## Description of the task
Only the lines of the data holding the string "secs" need to be returned.

(Saved entries)
-- ==== Sys2Proof/Machine/RegValues.lean ====
section
/-! DEFINITION. What each register reads (R12, R13, R488 to R509 and the field tables of each block): last written values, event bits and counters as held, and the read-only fields computed from the state. -/

namespace Sys2Proof.Machine

/-- The set of the positions at which a list of flags is true, as a number. -/
def flagBits (l : List Bool) : Nat := l.foldr (fun b n => bitNat b + 2 * n) 0

/-- A word from fields: value and lowest bit. -/
def fields (l : List (Nat × Nat)) : Word :=
  l.foldl (fun w f => w ||| Word.place f.1 f.2) 0#32

namespace State

/-- GLB_CFG_PEND (R480, R488). -/
def cfgPending (s : State) : Word :=
  let w := s.rf.pend.foldl (fun m p => match regDesc p.1 with
    | some d => (match d.block.pendBit with
      | some n => m ||| Word.oneBit n
      | none => m)
    | none => m) 0#32
  let w := if s.peal.peersWait then w ||| Word.oneBit 4 else w
  if (List.range 7).any (fun m => s.guardDirty m) then w ||| Word.oneBit 8 else w

/-- PWR_STATE.SUPPLY (R171, R201): the first usable source. -/
def supplyCode (s : State) : Nat :=
  ((List.range 6).find? (fun n => s.usableSrc n)).getD 0

/-- Read-only fields of GLB (R493). -/
def glbValue (s : State) (off : Nat) : Word := match off with
  | 0x000 => 0x4B54_3438#32
  | 0x004 => 0x0001_0001#32
  | 0x010 => s.cfgPending
  | 0x018 => fields [(bitNat s.tocsin, 31), (bitNat s.fld.wake, 30), (bitNat s.rf.ready, 29),
      (bitNat s.rf.lockUsed, 28)]
  | 0x024 => s.rf.cause
  | 0x028 => s.rf.locked
  | _ => 0#32

/-- Read-only fields of PWR (R201). -/
def pwrValue (s : State) (off : Nat) : Word :=
  let g := s.pwr.gauge
  match off with
  | 0x074 => fields [(s.pwr.mode, 28), (s.pwr.step, 20), (s.supplyCode, 8), (flagBits s.pwr.usable, 0)]
  | 0x078 => fields [(s.pwr.capUf, 16), (saturate 65535 g.holdMv, 0)]
  | 0x07C => fields [(saturate 65535 s.eHoldUj, 0)]
  | 0x080 => fields [(saturate 65535 g.storeMv, 0)]
  | 0x084 => fields [(saturate 4294967295 s.eStoreUj, 0)]
  | 0x088 => fields [(saturate 65535 g.fieldUw, 16), (saturate 65535 g.harv10nw, 0)]
  | 0x08C => fields [(saturate 65535 s.pwr.target, 16), (saturate 65535 s.pwr.voc, 0)]
  | 0x090 => fields [(saturate 4095 g.drawn10uah, 20), (s.pwr.cellState, 16),
      (saturate 65535 s.pwr.cellMv, 0)]
  | 0x094 => fields [(s.pwr.band, 16), (leNat (leSigned 2 s.pwr.temp), 0)]
  | 0x098 => fields [(flagBits s.pwr.domOn, 0)]
  | 0x0A0 => fields [(flagBits ((List.range 8).map (fun q => s.deferred q)), 24),
      (flagBits ((List.range 8).map (fun q => s.waiting q)), 16),
      (saturate 65535 (s.eGrant / 1000), 0)]
  | 0x0A8 => fields [(match s.pwr.darkSince with
      | some t => saturate 60 ((s.clk.up - t) / (60 * second))
      | none => 0, 0)]
  | _ => 0#32

/-- The toll counter that CMT_TOLL_SEL selects. -/
def tollSel (s : State) : Nat := (s.reg 0x10C).field 4 0

/-- BANK_BUSY (R131): the banks in which a pulse that has failed its verify is being repeated. A pulse that
ends within its command shows no bank busy between commands (log entry 58). -/
def busyBanks (s : State) : Nat :=
  let bankOf := fun (t : PulseTarget) => match t with
    | .line bank _ => some bank
    | .toll c copyB => (if copyB then (s.toll c).ringB else (s.toll c).ringA).map (fun r => r.bank)
  total ((List.range 4).map (fun b =>
    if s.cmt.pulseRetries.any (fun e => bankOf e.1 == some b) then 2 ^ b else 0))

/-- Read-only fields of CMT (R104, R131). CMT_WEAR and CMT_SPARE are loaded when recovery ends (R130). -/
def cmtValue (s : State) (off : Nat) : Word := match off with
  | 0x0EC => fields [(bitNat s.cmt.rebuilding, 31), (bitNat s.cmt.recovering, 30),
      (s.busyBanks, 24), (ceilDiv s.pipeSectors 32, 8), (s.cmt.pipe.length, 0)]
  | 0x0F0 => fields [(s.bankByte, 0)]
  | 0x0F4 => if !s.cmt.loaded then 0#32 else fields ((List.range 4).map (fun b => (s.wearOf b, 8 * b)))
  | 0x0F8 => if !s.cmt.loaded then 0#32 else fields ((List.range 4).map (fun b => (255 - nth s.arr.spareUsed b, 8 * b)))
  | 0x110 => if s.tollSel ≤ 1 then 0#32 else fields [(s.tollValue s.tollSel, 0)]
  | 0x114 =>
    let t := s.toll s.tollSel
    fields [(bitNat t.worn, 31), (saturate 65535 (max t.usedA t.usedB / 1000), 0)]
  | 0x11C => if !s.cmt.loaded then 0#32 else fields [(saturate 65535 ((s.clk.up - s.cmt.lastCkptUp) / second), 16),
      (saturate 65535 s.cmt.entriesSince, 0)]
  | 0x120 => if !s.cmt.loaded then 0#32 else fields [(s.cmt.headPart, 0)]
  | _ => 0#32

/-- B_lim at the present energy (R144, R170). -/
def budget (s : State) : Nat :=
  let lim := s.sizeLimit
  min (energyLimit (eLine s.pwr.band) s.eAvail lim) lim

/-- Read-only fields of KNL (R170). The slots and what the last Knell left are loaded when recovery ends
(R169). -/
def knlValue (s : State) (off : Nat) : Word := match off with
  | 0x16C => fields [(bitNat (s.pwr.mode != 0 && s.sizeLimit ≤ s.budget), 9), (bitNat s.holdOk, 8), (s.kn.lastSlot, 4),
      (s.kn.state, 0)]
  | 0x170 => if s.pwr.mode = 0 then 0#32 else fields [(s.budget, 0)]
  | 0x174 =>
    let lim := s.sizeLimit
    if s.pwr.mode = 0 then 0#32 else fields [(saturate 65535 ((knellCost (eLine s.pwr.band) lim lim + 10 * s.eRes) / 10000), 16),
      (saturate 65535 (s.eAvail / 1000), 0)]
  | 0x178 => if !s.cmt.loaded then 0#32 else fields ((List.range 8).map (fun k =>
      let x := s.kn.slots.getD k emptySlot
      (8 * bitNat x.oneImage + x.state, 4 * k)))
  | 0x17C => fields (s.kn.mirrorPend.map (fun k => (1, k)))
  | 0x180 => if !s.cmt.loaded then 0#32 else fields [(saturate 65535 s.kn.lastSegs, 16), (s.kn.lastEnd, 8), (s.kn.lastTrigger, 4),
      (s.kn.closedSlot, 0)]
  | 0x184 => if !s.cmt.loaded then 0#32 else fields [(ceilDiv s.kn.lastAnnounced 1024, 16), (ceilDiv s.kn.lastStored 1024, 0)]
  | _ => 0#32

/-- Milliseconds left of the grace period, rounded up, so that 0 is shown when none is left (DESIGN CHOICE,
log entry 33: R247 gives no rounding). -/
def graceLeft (s : State) : Nat :=
  if s.stm.held then saturate 1023 (ceilDiv ((s.stm.graceEnd - s.clk.up) * 1000) second) else 0

/-- Read-only fields of STM (R247). -/
def stmValue (s : State) (off : Nat) : Word := match off with
  | 0x1B0 =>
    let on := s.linkActive
    fields [(s.stm.st, 28), (bitNat s.stm.held, 27), (bitNat s.stm.req.isSome, 26),
      (if on then s.stm.rxLanes.toNat else 0, 20), (if on then s.stm.txLanes.toNat else 0, 16),
      (s.excludedAll.toNat, 12), (s.graceLeft, 0)]
  | 0x1B4 => fields [(s.lnk.next.toNat, 16), (s.lnk.oldest.toNat, 0)]
  | 0x1B8 => fields [(s.lnk.window, 16), (s.lnk.expected.toNat, 0)]
  | 0x1C0 =>
    let c := (s.reg 0x1BC).field 1 0
    fields [(s.rxCredit c, 16), (nth s.lnk.rxHeld c, 0)]
  | 0x1C4 => fields [(s.txCredit .mgmt, 16), (s.txCredit .peal, 0)]
  | 0x1C8 => fields [(s.errCount, 0)]
  | _ => 0#32

/-- The items that a STAGE_PULL returns (R271, R272): of the records at or below the stroke head
`head`, the newest STAGE_CFG record of each item that is not withdrawn, in ascending item order. -/
def stagedAt (s : State) (head : Nat) : List Stored :=
  let all := (s.recsOf 8).filter (fun (r : Stored) => r.record.hdr.stroke ≤ head)
  let live := all.filter (fun (r : Stored) =>
    r.record.hdr.typ == 0x60#8 && byteAt r.record.payload 2 % 2 == 0 &&
    !supersededBy r.record ((all.filter (fun (x : Stored) =>
      r.record.hdr.stroke < x.record.hdr.stroke)).map (fun x => x.record)))
  let ids := sortNats (live.map (fun (r : Stored) => stageItem r.record.payload))
  ids.flatMap (fun n => live.filter (fun (r : Stored) => stageItem r.record.payload == n))

/-- The items that a STAGE_PULL would return now. -/
def stagedItems (s : State) : List Stored := s.stagedAt s.cmt.shadow

/-- Read-only fields of PEAL (R290). -/
def pealValue (s : State) (off : Nat) : Word := match off with
  | 0x234 => fields [(bitNat s.pealReady, 31), (s.peal.unsettled.length, 16),
      (saturate 65535 s.peal.backlog.length, 0)]
  | 0x248 =>
    let one := fun (l : Option Lease) (sh : Nat) => match l with
      | some x => [(1, sh + 15), (x.host % 64, sh + 9), (s.leaseLeft l, sh)]
      | none => []
    fields (one s.peal.lease9 16 ++ one s.peal.lease8 0)
  | 0x24C => fields [(saturate 65535 s.peal.pulls, 16), (saturate 65535 s.stagedItems.length, 0)]
  | _ => 0#32

/-- The source that serves the field engine (R309, R320). -/
def fieldSource (s : State) : Nat :=
  if s.fld.st = 0 then 0
  else if !s.srcFailed .a then 1
  else if !s.srcFailed .b then 2 else 0

/-- Read-only fields of FLD (R320, R362). -/
def fldValue (s : State) (off : Nat) : Word := match off with
  | 0x2B0 => fields [(s.fld.st, 28), (flagBits s.fld.inv, 24), (bitNat s.fld.sl, 23),
      (bitNat s.fld.present, 22), (s.fld.supply, 20), (s.fieldSource, 18), (s.fld.q, 12),
      (s.bufBits, 0)]
  | 0x2B4 => s.fld.link
  | 0x2B8 => fields [(s.fldx.wakeSeen, 16), (s.fld.wakeCause, 0)]
  | 0x2D4 => fields [(s.fmem.head, 16), (s.fjPending.length, 0)]
  | 0x2E4 => fields [(s.fld.gwReason.toNat, 0)]
  | 0x2E8 => fields [(s.fmem.lock.toNat, 0)]
  | _ => 0#32

/-- Read-only fields of SNR (R391). SNR_LIVE shows a condition from the event that its deglitched beginning
makes to the event's end, since no command brings a comparator's level by itself (DEDUCED, log entry 115). -/
def snrValue (s : State) (off : Nat) : Word := match off with
  | 0x330 => fields [(s.snr.ring, 28), (bitNat s.snr.capture.isSome, 24), (s.snr.faulty.toNat, 16),
      (s.capturesWaiting, 12), (bitNat s.snr.calBusy.isSome, 7),
      (match s.snr.calBusy with | some (ch, _) => ch | none => 0, 4), (bitNat (s.snr.armed && s.wired), 0)]
  | 0x334 => s.snr.capNum
  | 0x338 =>
    let (mask, stored, secs, flags) := s.snr.last
    fields [(mask.toNat, 24), (stored.toNat, 16), (secs, 8), (flags.toNat, 0)]
  | 0x33C =>
    let live := fun (high : Bool) => flagBits ((List.range 8).map (fun n =>
      s.snr.events.any (fun e => e.ch == n && e.high == high)))
    fields [(live true, 8), (live false, 0)]
  | 0x348 => fields [(s.snr.blindUs, 0)]
  | _ => 0#32

/-- Consumers that wait for a block, by priority 1 to 5 (R406, R415). -/
def entWaits (s : State) : List Bool :=
  let w := fun (p : Nat) => s.ent.waiting.any (fun r => r.prio == p)
  [s.bufferWants, w 2, w 3, w 4, s.fifoWants]

/-- Read-only fields of ENT (R418). -/
def entValue (s : State) (off : Nat) : Word :=
  let margin := fun (v : Source) => fields [(v.rctMax, 16), (v.aptMax, 0)]
  match off with
  | 0x3EC => fields [(s.ent.b.state, 28), (s.ent.a.state, 24), (bitNat s.ent.b.fast, 23),
      (bitNat s.ent.a.fast, 22), (s.ent.pool.length, 16), (flagBits s.entWaits, 8)]
  | 0x3F8 => fields [(match s.ent.fifo with | (x, _) :: _ => srcNum x + 1 | [] => 0, 6),
      (s.ent.fifo.length, 0)]
  | 0x3FC => fields [(s.ent.b.code, 24), (s.ent.a.code, 16)]
  | 0x408 => margin s.ent.a
  | 0x40C => margin s.ent.b
  | 0x410 => match s.ent.raw with
    | some r => fields [(bitNat !r.running, 31), (srcNum r.src, 30), (r.rct, 24), (r.apt, 20),
        (s.rawBytes r, 0)]
    | none => 0#32
  | _ => 0#32

/-- The key of the region that GRD_SEL selects; none for master 7, which reads as disabled
(R460). -/
def selectedRegion (s : State) : Option Nat :=
  let m := (s.reg 0x424).field 10 8
  if m = 7 then none else some (regionKey m ((s.reg 0x424).field 3 0))

/-- Read-only fields of GRD and the selected shadow region (R459, R460). -/
def grdValue (s : State) (off : Nat) : Word :=
  let region := match s.selectedRegion with
    | some k => s.shadowRegion k
    | none => (0#32, 0#32)
  match off with
  | 0x428 => region.1
  | 0x42C => region.2
  | 0x434 =>
    let waits := fun (m : Nat) => match s.grd.applyQ with
      | (f :: _, _) :: _ => f == m
      | _ => false
    fields [(flagBits ((List.range 7).map waits), 16),
      (flagBits ((List.range 7).map (fun m => s.guardDirty m)), 0)]
  | 0x438 => match s.grd.fault with
    | some f => fields [(1, 31), (bitNat f.imprecise, 30), (f.master, 24), (f.requester, 16),
        (f.reason, 12), (bitNat f.s, 11), (bitNat f.w, 10), (bitNat f.r, 9)]
    | none => 0#32
  | 0x43C => match s.grd.fault with
    | some f => f.addr
    | none => 0#32
  | 0x440 => s.grd.noticeAddr
  | _ => 0#32

/-- State code of a session context (R462). -/
def ctxCode (c : CtxState) : Nat := match c with
  | .hello => 1 | .opened => 2 | .field => 3

/-- Slots that the read of the Keys partition at start-up has found LOADED (R440, R441), and those loaded
since. -/
def loadedSlots (s : State) : Nat :=
  if s.cmt.loaded then flagBits ((List.range 8).map (fun k => k == 0 || (s.keyPayload k).isSome)) else 0

/-- Read-only fields of SES (R462). -/
def sesValue (s : State) (off : Nat) : Word := match off with
  | 0x4AC =>
    let hosts := (s.ses.ctxs.filter (fun e => 4 ≤ e.1)).length
    fields [(s.epoch % 4, 30), (hosts, 16), (s.ses.ctxs.length - hosts, 8),
      (s.loadedSlots, 0)]
  | 0x4B4 => match s.ctx ((s.reg 0x4B0).field 5 0) with
    | some x => fields [(ctxCode x.state, 29), (x.method, 26), (x.rights.toNat, 16),
        (if x.state = .field then 63 else x.requester % 64, 10),
        (saturate 1023 ((s.clk.up - x.lastUse) / second), 0)]
    | none => 0#32
  | 0x4B8 => fields [(s.ses.keyRej.1, 8), (s.ses.keyRej.2, 0)]
  | _ => 0#32

/-- The logger samples in the current mode (R509, R510). -/
def loggerActive (s : State) : Bool :=
  s.cfgBit 0x560 0 && (s.pwr.mode == 3 || s.pwr.mode == 4 || (s.pwr.mode == 1 && s.cfgBit 0x564 1) ||
    (s.pwr.mode == 5 && s.cfgBit 0x564 0))

/-- The core clock's source (R509, R511): 2 the backup oscillator, 1 the switch reference while the
Stream Port's receive clock is present, 0 the RTC. -/
def coreClkCode (s : State) : Nat :=
  if s.log.backup then 2
  else if s.cfgBit 0x568 1 && 2 ≤ s.stm.st && s.stm.st ≤ 4 then 1 else 0

/-- Read-only fields of LOG (R509). -/
def logValue (s : State) (off : Nat) : Word := match off with
  | 0x570 => fields [(s.log.batch.length, 24), (bitNat (s.log.xtal == 2), 15), (s.coreClkCode, 12),
      (bitNat s.clk.unsync, 11), (bitNat s.log.chassisHigh, 10), (bitNat s.loggerActive, 9)]
  | 0x574 => if s.loggerActive then fields [(saturate 65535 s.log.nextDue, 0)] else 0#32
  | _ => 0#32

/-- The MBX registers of a port (R489). -/
def mbxValue (s : State) (p : Port) (off : Nat) : Word :=
  let m := s.mbx p
  match off with
  | 0x520 => m.sel
  | 0x528 => fields [(bitNat m.valid, 31), (bitNat m.busy, 30), (m.detail, 8), (m.result, 0)]
  | 0x52C => fields [(m.len, 0)]
  | 0x530 => m.d0
  | 0x534 => m.d1
  | 0x538 => m.d2
  | 0x53C => m.d3
  | _ => 0#32

/-- Read-only fields of a register. -/
def roValue (s : State) (p : Port) (d : RegDesc) : Word := match d.block with
  | .glb => s.glbValue d.off
  | .pwr => s.pwrValue d.off
  | .cmt => s.cmtValue d.off
  | .knl => s.knlValue d.off
  | .stm => s.stmValue d.off
  | .peal => s.pealValue d.off
  | .fld => s.fldValue d.off
  | .snr => s.snrValue d.off
  | .ent => s.entValue d.off
  | .grd => s.grdValue d.off
  | .ses => s.sesValue d.off
  | .log => s.logValue d.off
  | .mbx => s.mbxValue p d.off

/-- The bits of a register that the register storage holds: last written values and event bits. -/
def storedMask (d : RegDesc) : Word := match d.block with
  | .mbx => 0#32
  | _ => if d.off = 0x428 || d.off = 0x42C then 0#32 else d.config ||| d.rc

/-- The value that a read of a register returns (R12); a reserved location reads 0 (R13). -/
def regValue (s : State) (p : Port) (off : Nat) : Word := match regDesc off with
  | some d => (s.reg off &&& storedMask d) ||| s.roValue p d
  | none => 0#32

end State

end Sys2Proof.Machine
end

## Response for this exercise
    let (mask, stored, secs, flags) := s.snr.last
    fields [(mask.toNat, 24), (stored.toNat, 16), (secs, 8), (flags.toNat, 0)]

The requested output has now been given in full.